Overview
Joseph Isaac Miranda is a PhD candidate in the Department of Literatures in English at Cornell University and a Ford Dissertation Fellow. His teaching and research interests converge around post-1960s Latinx literature and culture, queer of color critique, and performance and media studies. His dissertation, “Browning Out: Suspended Relations in Latinx Aesthetics,” uses contemporary Latinx literature and visual media to look at the underexamined aesthetic stakes and political implications of the Insular Cases on the management of US difference over the 20th century (Spanish-American War, mid-century Liberation Movements, end of the Bracero Program, the AIDS crisis).
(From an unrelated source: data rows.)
-- ==== Sys2Proof/Laws/Rows.lean ====
section
/-! SUPPORT. The row a group selects, read from the table's masks, as the chain of the rule's byte tests (R13, R75). -/

namespace Sys2Proof.Laws

open Sys2Proof.Machine

theorem selectedPriority_overload (w : FrameWord) :
    selectedPriority .overload w = if frameByte w 1 = 0x4C#8 ∧ frameByte w 2 = 0x4F#8 then 1 else 2 := by
  simp only [selectedPriority, rowsOf, firstMatch, rowHolds_sentinel, rowHolds_elseRow, if_true]

theorem selectedPriority_divisor (w : FrameWord) :
    selectedPriority .divisor w =
      if bitSet w 0 0x01#8 then 1 else if bitSet w 0 0x02#8 then 2 else if bitSet w 0 0x04#8 then 3 else 4 := by
  simp only [selectedPriority, rowsOf, firstMatch, rowHolds_div1000, rowHolds_div100, rowHolds_div10,
    rowHolds_elseRow, if_true]

theorem selectedPriority_sign (w : FrameWord) :
    selectedPriority .sign w = if bitSet w 0 0x40#8 then 1 else 2 := by
  simp only [selectedPriority, rowsOf, firstMatch, rowHolds_neg, rowHolds_elseRow, if_true]

theorem selectedPriority_metricPrefix (w : FrameWord) :
    selectedPriority .metricPrefix w =
      if bitSet w 4 0x02#8 then 1 else if bitSet w 5 0x10#8 then 2 else if bitSet w 5 0x20#8 then 3
      else if bitSet w 5 0x40#8 then 4 else if bitSet w 5 0x80#8 then 5 else 6 := by
  simp only [selectedPriority, rowsOf, firstMatch, rowHolds_nano, rowHolds_mega, rowHolds_kilo, rowHolds_milli,
    rowHolds_micro, rowHolds_elseRow, if_true]

theorem selectedPriority_baseUnit (w : FrameWord) :
    selectedPriority .baseUnit w =
      if bitSet w 5 0x04#8 then 1 else if bitSet w 6 0x80#8 then 2 else if bitSet w 6 0x40#8 then 3
      else if frameByte w 7 &&& 0x3D#8 = 0x3D#8 then 4 else if bitSet w 6 0x01#8 then 5
      else if bitSet w 6 0x02#8 then 6 else if bitSet w 6 0x04#8 then 7 else if bitSet w 6 0x08#8 then 8
      else if bitSet w 6 0x10#8 then 9 else 10 := by
  simp only [selectedPriority, rowsOf, firstMatch, rowHolds_vdiode, rowHolds_volt, rowHolds_ampere, rowHolds_ohm,
    rowHolds_degF, rowHolds_degC, rowHolds_farad, rowHolds_hertz, rowHolds_hfe, rowHolds_elseRow, if_true]

theorem selectedPriority_suffix (w : FrameWord) :
    selectedPriority .suffix w = if bitSet w 3 0x08#8 then 1 else if bitSet w 3 0x10#8 then 2 else 3 := by
  simp only [selectedPriority, rowsOf, firstMatch, rowHolds_ac, rowHolds_dc, rowHolds_elseRow, if_true]

theorem selectedPriority_digits (w : FrameWord) : selectedPriority .digits w = 1 := by
  simp only [selectedPriority, rowsOf, firstMatch, rowHolds_elseRow, if_true]

end Sys2Proof.Laws
end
He connects these seemingly disparate state relations to highlight the abeyed forms of belonging (withheld sovereignty, limited mobility, and suspended self-possession) that concepts of the nation and citizenship offer Latinx. He argues contemporary Latinx creatives (Manuel Muñoz, Tanya Saracho, Justin Torres) experiment with a set of genres (bildungsroman, televisual realism, linked stories) and aesthetic practices (montage, collage, fragmentation, ensemble) to depict the alternative structures of obligation that flourish without state recognition and outside categories of citizen, nation, or heteronormative family.
Joseph has been a Shin Yong-Jin Fellow (2021), the co-organizer of “In/Difference: A Queer of Color Speaker Series” and a founding member of the endowed Institute for Comparative Modernities reading group, “Bound.” His writing on Latinx literature and culture is forthcoming in Atravesados: Essays on Queer Latinx Young Adult Literature.